SKC ex­pected to be­gin hir­ing for new plant mid-'11

The Covington News - - Front Page - By Gabriel Khouli gkhouli@cov­

SKC’s an­nounce­ment to cre­ate 120 jobs dur­ing the next decade comes as wel­come news for job­hun­gry res­i­dents, but the com­pany isn’t ex­pected to be­gin hir­ing un­til April 2011, ac­cord­ing to a press re­lease from the gover­nor’s of­fice.

The polyester film man­u­fac­turer is plan­ning to build a $100 mil­lion, 200,000 square foot fa­cil­ity to pro­duce an eth­yl­ene vinyl ac­etate film that will coat so­lar power cells.

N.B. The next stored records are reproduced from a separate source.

/-- The two-wire lines (R36, R310, R315, R316, R317, R318, R319, R320, R321): quick commands, alert response, errors, stretching, sleep
and waking, host notify and its retries, lost arbitration, timeouts, bus recovery, the fault of a port and its end, and the poll of a
slot's regulators. -/
def Obligations.TwoWireLines : Prop :=
  (∀ (s : State) (p : TwNo), s.twAwake p = true →
    exec (.quickCommand p) s = .next (s.modTw p fun x => { x with st := .idle, frameUs := s.clk.timeUs })
    ∧ exec (.errCmd p) s = .next (s.modTw p fun x => { x with errCmd := wrap32 (x.errCmd + 1) })
    ∧ (s.tw[p].alertPending = true →
      let b := byte (2 * s.cfgN (0x2800 + p) 4)
      (∀ (rival : Option (BitVec 7)) (pec : Bool), (∀ a, rival = some a → s.cfgN (0x2800 + p) 4 ≤ a.toNat) →
        exec (.alertResponse p rival pec) s =
          .next ((s.answer 0 (if pec then b ++ [crc8 ([0x19#8] ++ b)] else b) 1).modTw p fun x => { x with alertPending := false }))
      ∧ (∀ (a : BitVec 7) (pec : Bool), a.toNat < s.cfgN (0x2800 + p) 4 → exec (.alertResponse p (some a) pec) s = .next s)))
  ∧ (∀ (s : State) (p : TwNo) (c : Bool), (if c then s.twDrives p else s.twTarget p) = true →
    exec (.twTimeout p c) s = .next ((s.modTw p fun x => { x with timeouts := wrap32 (x.timeouts + 1), stretch := none }).event
        (srcManage (10 + p)) 0xA022 p (byte p ++ byte (b2n c))))
  ∧ (∀ (s : State) (p : TwNo), s.twTarget p = true →
    let t := s.modTw p fun x => { x with stretch := none, frameUs := s.clk.timeUs }
    exec (.twBusError p none) s = .next t
      ∧ (∀ a h, t.ctxOf (twKey p a) = some h → exec (.twBusError p (some a)) s = .next (t.frameFault p h 3))
      ∧ (∀ a, t.ctxOf (twKey p a) = none →
        exec (.twBusError p (some a)) s = .next (t.modTw p fun x => { x with errSeq := wrap32 (x.errSeq + 1) })))
  ∧ (∀ (s : State) (p : TwNo), s.recorderUp = true → s.twShown p = .idle → s.tw[p].frameUs + 5000 ≤ s.clk.timeUs →
    s.tw[p].notifies = [] → s.tw[p].alertPending = false → s.twPollDue p = false →
    (if s.twPolicy p = 0 then 1 else 10) ≤ s.portBudget p → exec (.portSleep p) s = .next (s.modTw p fun x => { x with st := .asleep }))
  ∧ (∀ (s : State) (p : TwNo) (src : BitVec 7) (r : TwRead) (since : Nat), s.tw[p].stretch = some (src, r, since) →
    since + 2000 ≤ s.clk.timeUs →
    exec (.stretchLimit p) s = .next (s.modTw p fun x => { x with stretch := none, frameUs := s.clk.timeUs }))
  ∧ (∀ (s : State) (p : TwNo), s.recorderUp = true → s.twServes p = true → s.tw[p].st = .asleep →
    exec (.addressRecognisedAsleep p) s = .next (s.modTw p fun x => { x with st := .idle }))
  ∧ (∀ (s : State) (p : TwNo), s.twDrives p = true →
    (∀ ack : Bool, s.tw[p].nacks = 0 → exec (.hostNotify p ack) s = .next (s.sendNotify p ack))
    ∧ (∀ ack : Bool, s.tw[p].nacks ≠ 0 → s.tw[p].notifyUs + 10000 ≤ s.clk.timeUs → exec (.hostNotifyRetry p ack) s = .next (s.sendNotify p ack))
    ∧ (∀ own : OwnFrame,
      let t := s.modTw p fun x => { x with arbLost := wrap32 (x.arbLost + 1), arbRun := x.arbRun + 1 }
      (t.tw[p].arbRun < 3 → exec (.arbitrationLost p own) s = .next t)
      ∧ (3 ≤ t.tw[p].arbRun →
        let u := t.modTw p fun x => { x with arbRun := 0 }
        (own = .notify → exec (.arbitrationLost p own) s = .next ((u.modTw p fun x => { x with notifyUs := s.clk.timeUs }).notifyNack p))
        ∧ (∀ c a r, own = .poll c a → u.regAt c a = some r → exec (.arbitrationLost p own) s = .next (u.pollFailed r))
        ∧ (∀ c a, own = .poll c a → u.regAt c a = none → exec (.arbitrationLost p own) s = .next u)))
    ∧ (∀ sda : List Bool, s.tw[p].attempts = 0 ∨ s.tw[p].attemptUs + 10000 ≤ s.clk.timeUs →
      ((sda.take 9).any id = true → exec (.busRecovery p sda) s = .next (s.modTw p fun x => { x with attempts := 0 }))
      ∧ ((sda.take 9).any id = false → s.tw[p].attempts < 2 →
        exec (.busRecovery p sda) s = .next (s.modTw p fun x => { x with attempts := x.attempts + 1, attemptUs := s.clk.timeUs }))
      ∧ ((sda.take 9).any id = false → 2 ≤ s.tw[p].attempts → exec (.busRecovery p sda) s = .next ((s.modTw p fun x =>
          { x with attempts := 0, st := .fault, notifies := [], nacks := 0, faultUs := s.clk.timeUs }).event
            (srcManage (10 + p)) 0xA020 p (byte p)))))
  ∧ (∀ (s : State) (p : TwNo), s.recorderUp = true → s.tw[p].st = .fault → s.tw[p].faultUs + 1000000 ≤ s.clk.timeUs →
    exec (.portFaultCheck p false) s = .next (s.modTw p fun x => { x with faultUs := s.clk.timeUs })
    ∧ exec (.portFaultCheck p true) s = .next ((s.modTw p fun x => { x with st := .idle, recoveries := wrap32 (x.recoveries + 1) }).event
      (srcManage (10 + p)) 0xA021 p (byte p)))
  ∧ (∀ (s : State) (c : CellNo) (p : TwNo) (as : List RegAnswer), s.cell c 0x33 = p → s.cells[c].role = .feeder → s.cells[c].feeder.st = .on →
    s.twDrives p = true → s.cell c 0x50 ≠ 0 → s.cell c 0x51 ≠ 0 → s.cells[c].regUs + s.telemetryMs * 1000 ≤ s.clk.timeUs →
    exec (.regulatorPoll c as) s = .next (((s.twRan p).modCell c fun x => { x with regUs := s.clk.timeUs }).over
      ((List.range (s.cell c 0x51)).map (· + s.cell c 0x50)) fun a u => u.pollReg c p as a))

Lo­cal of­fi­cials said SKC is en­ter­ing the field be­cause it be­lieves so­lar power is a grow­ing in­dus­try that’s un­der­sup­plied. The move will also help the com­pany di­ver­sify it’s do­mes­tic prod­uct line, though SKC al­ready pro­duces the EVA film in Korea.

Pete Marte, CEO of Han­nah So­lar, said he be­lieve the so­lar in­dus­try is set to take off as costs of tra­di­tional elec­tric­ity gen­er­a­tion con­tinue to in­crease.

“Prices were creep­ing for the past 20 to 30 years, but now they’re go­ing through the roof,” Marte said. “We have a num­ber of clients call­ing about that, ask­ing ‘How I do avoid these peak power charges’… when the U.S. mar­ket re­ally catches on, it’s go­ing to be crazy how much so­lar gets de­ployed in the coun­try.”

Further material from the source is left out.